Author: Jakub Wartak <jakub.war...@tomtom.com>
Reviewed-by: Alvaro Herrera <alvhe...@2ndquadrant.com>
Reviewed-by: Tomas Vondra <tomas.von...@2ndquadrant.com>
Reviewed-by: Thomas Munro <thomas.mu...@gmail.com>
Discussion: https://postgr.es/m/VI1PR0701MB696044FC35013A96FECC7AC8F62D0%40VI1PR0701MB6960.eurprd07.prod.outlook.com
---
 src/backend/utils/hash/dynahash.c | 15 ++++-----------
 src/include/utils/hsearch.h       |  2 --
 2 files changed, 4 insertions(+), 13 deletions(-)

diff --git a/src/backend/utils/hash/dynahash.c b/src/backend/utils/hash/dynahash.c
index f4fbccdd7e..4aed0114fb 100644
--- a/src/backend/utils/hash/dynahash.c
+++ b/src/backend/utils/hash/dynahash.c
@@ -191,7 +191,6 @@ struct HASHHDR
 	Size		keysize;		/* hash key length in bytes */
 	Size		entrysize;		/* total user element size in bytes */
 	long		num_partitions; /* # partitions (must be power of 2), or 0 */
-	long		ffactor;		/* target fill factor */
 	long		max_dsize;		/* 'dsize' limit if directory is fixed size */
 	long		ssize;			/* segment size --- must be power of 2 */
 	int			sshift;			/* segment shift = log2(ssize) */
@@ -497,8 +496,6 @@ hash_create(const char *tabname, long nelem, HASHCTL *info, int flags)
 		/* ssize had better be a power of 2 */
 		Assert(hctl->ssize == (1L << hctl->sshift));
 	}
-	if (flags & HASH_FFACTOR)
-		hctl->ffactor = info->ffactor;
 
 	/*
 	 * SHM hash tables have fixed directory size passed by the caller.
@@ -603,8 +600,6 @@ hdefault(HTAB *hashp)
 
 	hctl->num_partitions = 0;	/* not partitioned */
 
-	hctl->ffactor = DEF_FFACTOR;
-
 	/* table has no fixed maximum size */
 	hctl->max_dsize = NO_MAX_DSIZE;
 
@@ -670,11 +665,10 @@ init_htab(HTAB *hashp, long nelem)

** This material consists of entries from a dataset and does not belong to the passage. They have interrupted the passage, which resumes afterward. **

-- ==== Sys2Proof/Machine/Flag.lean ====
section
/-! DEFINITION. Flag triggers, snapshots, and stop and resume (14_flag_and_cut.md). -/

namespace Sys2Proof.Machine

variable {kd : Part}

/-- A change of the flag unit; FLAG_PENDING shows how many triggers are held. -/
def Common.onFlag (c : Common kd) (f : FlagUnit → FlagUnit) : Common kd :=
  let c1 : Common kd := { c with flag := f c.flag }
  if c1.flag.held.length = c.flag.held.length then c1 else c1.setReg 0x3404 0 c1.flag.held.length

/-- A held trigger. -/
def Common.trigger (c : Common kd) (id : Nat) : Option Trigger := c.flag.held.find? (fun k => decide (k.id = id))

/-- FLAG_MIN_LEAD. -/
def minLead : Ticks := nsT 20000

/-! ## Symbols (R462 to R465) -/

/-- ARG of an instant: bits [25:2] of its total nanosecond count. -/
def Common.flagArg (c : Common kd) (t : Ticks) : Nat := totalNs c.mode c.epoch t / 4 % 2 ^ 24

/-- Sends a FLAG word on every usable lane of the ports listed (R237). -/
def Common.sendFlag (c : Common kd) (ports : List Nat) (kind hops id : Nat) (t : Ticks) : Common kd :=
  ports.foldl (fun a p => if a.portUp p then
      ((a.lanesOf p).filter (fun l => a.laneUsable p l)).foldl (fun b l =>
        b.send (.word (.lane p l) 0x4B (kind * 2 ^ 52 + hops * 2 ^ 48 + id * 2 ^ 32 + c.flagArg t * 2 ^ 8))) a
    else a) c

/-- Every child port of a Shopostra. -/
def childPorts : List Nat := (List.range 32).map childPort

/-- T* of a copy (R463): the first instant after now, a multiple of 4 ns, whose bits [25:2] are ARG. -/
def Common.extendArg (c : Common kd) (arg : Nat) : Ticks :=
  let n := totalNs c.mode c.epoch c.now
  let base := n / 2 ^ 26 * 2 ^ 26 + arg % 2 ^ 24 * 4
  let t := if n < base then base else base + 2 ^ 26
  (c.now / ns + (t - n)) * ns

/-- Holds a trigger. -/
def Common.holdTrigger (c : Common kd) (k : Trigger) : Common kd := c.onFlag (fun f => { f with held := f.held ++ [k] })

/-- Drops a trigger. -/
def Common.dropTrigger (c : Common kd) (id : Nat) : Common kd :=
  c.onFlag (fun f => { f with held := f.held.filter (fun k => decide (k.id ≠ id)) })

/-- A FLAG word on lane l of a port (R237, R462 to R467, Table 6-8). -/
def Common.flagWord (port lane kind hops id arg : Nat) (crcOk : Bool) (c : Common kd) : Common kd :=
  let q := c.port port
  let x := q.lane lane
  if !c.portUp port then c
  else if 200 ≤ x.flagWords then c.violation port lane 0x060A
  else
    let c0 := c.setPort port (q.setLane lane { x with flagWords := x.flagWords + 1 })
    let bad := c0.bump 0x3405 3
    let forward := fun (a : Common _) (t : Ticks) =>
      if a.kind = .shopostra ∧ (isParentPort port ∨ isPartnerPort port) then a.sendFlag childPorts kind (hops + 1) id t else a
    if !crcOk then c0.violation port lane 0x0609
    else if kind = 0 ∨ 4 < kind ∨ 8 ≤ hops then bad
    else
      let t := c0.extendArg arg
      if kind ≠ 4 ∧ c0.now + usT 1100 < t then (c0.bump 0x3405 2).reportCode 1 0x0E01 id
      else if kind = 4 then
        forward (match c0.trigger id with
          | some k => if k.t = t then c0.dropTrigger id else c0
          | none => c0) t
      else match c0.trigger id with
        | some k => if k.t = t then c0.bump 0x3405 1 else bad
        | none =>
          if 64 ≤ c0.flag.held.length then bad
          else forward (c0.holdTrigger { id := id, kind := kind, hops := hops, t := t }) t

/-- FLAG_WORD_RX (R464). -/
def execFlagWordRx (p : Part) (port lane kind hops id arg : Nat) (crcOk : Bool) (s : State) : Res :=
  onC p (Common.flagWord port lane kind hops id arg crcOk) s

/-! ## Submission (R466, R467, R480) -/

/-- The ports on which an origin sends. -/
def originPorts : List Nat := childPorts ++ [32, 44]

/-- Sends the symbol of a submission. -/
def Common.sendSymbol (c : Common kd) (k : Submission) : Common kd :=
  let c1 := (c.sendFlag originPorts k.kind 0 k.id k.t).onFlag (fun f => { f with
    subs := f.subs.map (fun q => if q.id = k.id ∧ q.kind = k.kind then { q with sent := true } else q) })
  if c.reg 0x3400 4 = k.id ∧ k.kind ≠ 4 then c1.setReg 0x3400 5 2 else c1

 			SpinLockInit(&(hctl->freeList[i].mutex));
 
 	/*
-	 * Divide number of elements by the fill factor to determine a desired
-	 * number of buckets.  Allocate space for the next greater power of two
-	 * number of buckets
+	 * Allocate space for the next greater power of two number of buckets,
+	 * assuming a desired maximum load factor of 1.
 	 */
-	nbuckets = next_pow2_int((nelem - 1) / hctl->ffactor + 1);
+	nbuckets = next_pow2_int(nelem);
 
 	/*
 	 * In a partitioned table, nbuckets must be at least equal to
@@ -733,7 +727,6 @@ init_htab(HTAB *hashp, long nelem)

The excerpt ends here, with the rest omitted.